January 20, 2011, 9:34 am

Beverly Roberts
I just made my first batch of sauerkraut. I followed a different recipe, (www.thefamilyhomestead.com/homemadekraut.html)as I had not found your site. I used what I thought was a large head of cabbage (of course I didn't weigh it. Before I mashed the shredded cabbage, the volume of the unmashed cabbage was about 11 cups. The batch was ready in 3 days since I used whey from some plain Stoneyfield yogurt. I use a half cup of whey and 2T of Celtic Sea Salt. My sauerkraut is crisp and tangy, if a little bit salty. The finished batch has a volume of 2 quarts. But the total liquid is about 1 cup.

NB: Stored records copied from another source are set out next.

-- ==== Sys2Proof/Machine/Agents.lean ====
section
/-! DEFINITION. Which party moves in a step (spec/00_scope.md R10, 40_sequencer_primitives.md R106, 60_exceptions.md R205,
R218, R219): the environment's script first, then the sequencer while the block is busy, else the host; and when a run is
over (R119). -/

namespace Sys2Proof.Machine

/-- The idle block. With no request pending, idle time passes (R105, R231). A pending request is decoded, and a command
is transferred in this step and issued (R102, R219). Bytes that `Decode` refuses end the run (R79, R202). -/
def hostStep (s : State) : Host.Outcome State Fault Refusal :=
  match s.port with
  | [] => .next (tick s)
  | b :: bs =>
    match decode (b :: bs) with
    | .ok i rest  => exec i { s with port := rest }
    | .refuse why => .refused (.frame why)

/-- The block's or the host's move: a busy block runs on and holds the host's request (R219), an idle one is ready. -/
def blockStep (s : State) : Host.Outcome State Fault Refusal :=
  if s.busy then .next (sequencerStep s) else hostStep s

/-- One step: the first move of the environment's script, if there is one, else the eager schedule (R106, R205). -/
def agentStep (s : State) : Host.Outcome State Fault Refusal :=
  match s.env with
  | [] => blockStep s
  | .pass :: rest          => blockStep { s with env := rest }
  | .tick :: rest          => .next (tick { s with env := rest })
  | .hardwareReset :: rest => .next (hardwareReset { s with env := rest })

/-- The end of a run of a host program (R119, decision D25): the host has no further command to issue and BUSY = 0. It
says nothing of the display. A state with BUSY = 1 is never final. -/
def runOver (s : State) : Bool := s.port.isEmpty && ready s

/-- The idle block with exactly one frame pending and no environment move before it (notes/assumptions/6.md). -/
def presentFrame (bytes : List Byte) (s : State) : State := { s with port := bytes, env := [], busy := false }

end Sys2Proof.Machine
end

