-- ==== Sys2Proof/Tests/Slice0.lean ====
section
/-! SUPPORT. The model's own tests: each expected value is written out from spec/95_test_vectors.md or from the table of
the rule the comment names. Each runs at most one step. After them, one witness for the hypotheses of each statement. -/

namespace Sys2Proof.Tests

open Sys2Proof.Machine

/-- The next state of an outcome, if it is one. -/
def stateOf : Host.Outcome State Fault Refusal → Option State
  | .next s    => some s
  | .fault _   => none
  | .refused _ => none

/-- The reset state with given lines. -/
def withLines (l : Lines) : State := { State.reset with lines := l }

/-- A state in the middle of RESET_LCD (whose number OP holds at reset). -/
def midReset (upc : BitVec 7) (tmr : BitVec 8) (l : Lines) : State :=
  { State.reset with busy := true, upc := upc, tmr := tmr, lines := l }

/-- WRITE_STRING "A" in progress (V-STEP): OP = 2, LEN = 1, BUF[0] = 0x41. -/
def midA (upc : BitVec 7) (tmr : BitVec 8) (l : Lines) : State :=
  { State.reset with busy := true, op := .writeString, len := 1#8, buf := State.reset.buf.set 0 0x41#8,
                     upc := upc, tmr := tmr, lines := l }

/-- The 16 codes 0x30..0x39, 0x41..0x46 of V-WS. -/
def codes16 : List Byte :=
  [0x30#8, 0x31#8, 0x32#8, 0x33#8, 0x34#8, 0x35#8, 0x36#8, 0x37#8] ++
  [0x38#8, 0x39#8, 0x41#8, 0x42#8, 0x43#8, 0x44#8, 0x45#8, 0x46#8]

/-- The 17 codes of V-WS. -/
def codes17 : List Byte := codes16 ++ [0x47#8]

/-! ### Well-formedness (R73): its one check, the term it refuses, and its boundary -/

theorem test_wellFormed_refuses_256_codes : wellFormed (.writeString (List.replicate 256 0x41#8)) = false := by decide +kernel
theorem test_wellFormed_accepts_255_codes : wellFormed (.writeString (List.replicate 255 0x41#8)) = true := by decide +kernel

/-! ### Decoding (V-DEC, R71 to R80): every constructor by a word written out, and every refusal -/

theorem test_decode_empty : decode [] = .refuse .empty := by decide
theorem test_decode_reset : decode [0b00000000#8] = .ok .resetLcd [] := by decide
theorem test_decode_clear_rest : decode [0b00000001#8, 0xFF#8] = .ok .clearDataBits [0xFF#8] := by decide
theorem test_decode_string_no_length : decode [0b00000010#8] = .refuse .truncated := by decide
theorem test_decode_string_empty : decode [0b00000010#8, 0x00#8] = .ok (.writeString []) [] := by decide
theorem test_decode_string_short : decode [0x02#8, 0x02#8, 0x48#8] = .refuse .truncated := by decide
theorem test_decode_string_rest : decode [0x02#8, 0x02#8, 0x48#8, 0x69#8, 0x00#8] =
    .ok (.writeString [0x48#8, 0x69#8]) [0x00#8] := by decide
theorem test_decode_string_17 : decode ([0x02#8, 0x11#8] ++ codes17) = .ok (.writeString codes17) [] := by decide
theorem test_decode_string_17_short : decode ([0x02#8, 0x11#8] ++ codes16) = .refuse .truncated := by decide
theorem test_decode_array_short : decode [0x03#8, 0x32#8, 0x2E#8, 0x34#8, 0x39#8] = .refuse .truncated := by decide
theorem test_decode_array : decode [0b00000011#8, 0x32#8, 0x2E#8, 0x34#8, 0x39#8, 0x56#8] =
    .ok (.writeCharArray #v[0x32#8, 0x2E#8, 0x34#8, 0x39#8, 0x56#8]) [] := by decide
theorem test_decode_reserved_04 : decode [0b00000100#8] = .refuse .reservedOpcode := by decide
theorem test_decode_reserved_80 : decode [0b10000000#8] = .refuse .reservedOpcode := by decide
theorem test_decode_reserved_FF : decode [0xFF#8, 0x00#8] = .refuse .reservedOpcode := by decide

/-! ### Encoding (R89) -/

theorem test_encode_reset : encode .resetLcd = [0x00#8] := by decide
theorem test_encode_clear : encode .clearDataBits = [0x01#8] := by decide
theorem test_encode_string_empty : encode (.writeString []) = [0x02#8, 0x00#8] := by decide
theorem test_encode_string_17 : encode (.writeString codes17) = [0x02#8, 0x11#8] ++ codes17 := by decide
theorem test_encode_array : encode (.writeCharArray #v[0x32#8, 0x2E#8, 0x34#8, 0x39#8, 0x56#8]) =
    [0x03#8, 0x32#8, 0x2E#8, 0x34#8, 0x39#8, 0x56#8] := by decide

/-! ### The opcode table's numbering -/

theorem test_table_words : decodeTableWord 8 0 = some .resetLcd ∧ decodeTableWord 8 1 = some .clearDataBits ∧
    decodeTableWord 8 2 = some (.writeString []) ∧
    decodeTableWord 8 3 = some (.writeCharArray (Vector.replicate 5 0#8)) ∧ decodeTableWord 8 4 = none := by decide +kernel
theorem test_table_word_operands : decodeTableWord 32 0x69480202 = some (.writeString [0x48#8, 0x69#8]) := by decide +kernel
theorem test_fetch_reset : stateOf (step (State.reset.withFetchWord 8 0)) =
    some { State.reset with op := .resetLcd, busy := true } := by decide +kernel
theorem test_fetch_clear : stateOf (step (State.reset.withFetchWord 8 1)) =
    some { State.reset with op := .clearDataBits, busy := true } := by decide +kernel
theorem test_fetch_string : stateOf (step (State.reset.withFetchWord 8 2)) =
    some { State.reset with op := .writeString, busy := true } := by decide +kernel
theorem test_fetch_array : stateOf (step (State.reset.withFetchWord 8 3)) =
    some { State.reset with op := .writeCharArray, busy := true } := by decide +kernel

Should I add filtered water to cover the sauerkraut when I put it in the refrigerator? Thanks for your help!
March 4, 2011, 6:54 pm

Cynthia Lair
HI Beverly, Congrats on your first sauerkraut!Using the whey is great. Try weighing down the sauerkraut in the jar you plan to store it in (or smushing it down with your fist) to see if you can extrude enough liquid to cover the fermented cabbage. If that doesn't work add some lightly salted water to cover.
March 4, 2011, 7:52 pm

Betsy Betsy
Wow! That's a really neat asnewr!
May 4, 2011, 6:28 pm

Sarah J
I must share a SUPER TASTY way to eat kraut- on top of avocado on top of sourdough toast! My favorite lunch every day of the week! Cynthia, why are some store-bought jars of kraut refrigerated and some aren't? Also,in regards to making my own.. will I see mold every time? If not, or if so, why?? Am I to assume that all the store bought kind had mold on it originally that was taken off?
December 5, 2011, 11:12 pm

Cynthia Lair
Sarah, Refrigerated sauerkraut means it is still lively - growing friendly bacteria. Sauerkraut on the shelf means it's been pasteurized - both good and bad bacteria dead. The mold happens naturally. Scrape it off. But be sure your vegetables are submerged beneath the brine - shove them down - this will keep mold from growing.
December 6, 2011, 10:30 am

Cabbage Head
I've kept homemade live sauerkraut in a gallon jar in the fridge for up to a year, and we ate out of it all that time, till it was gone.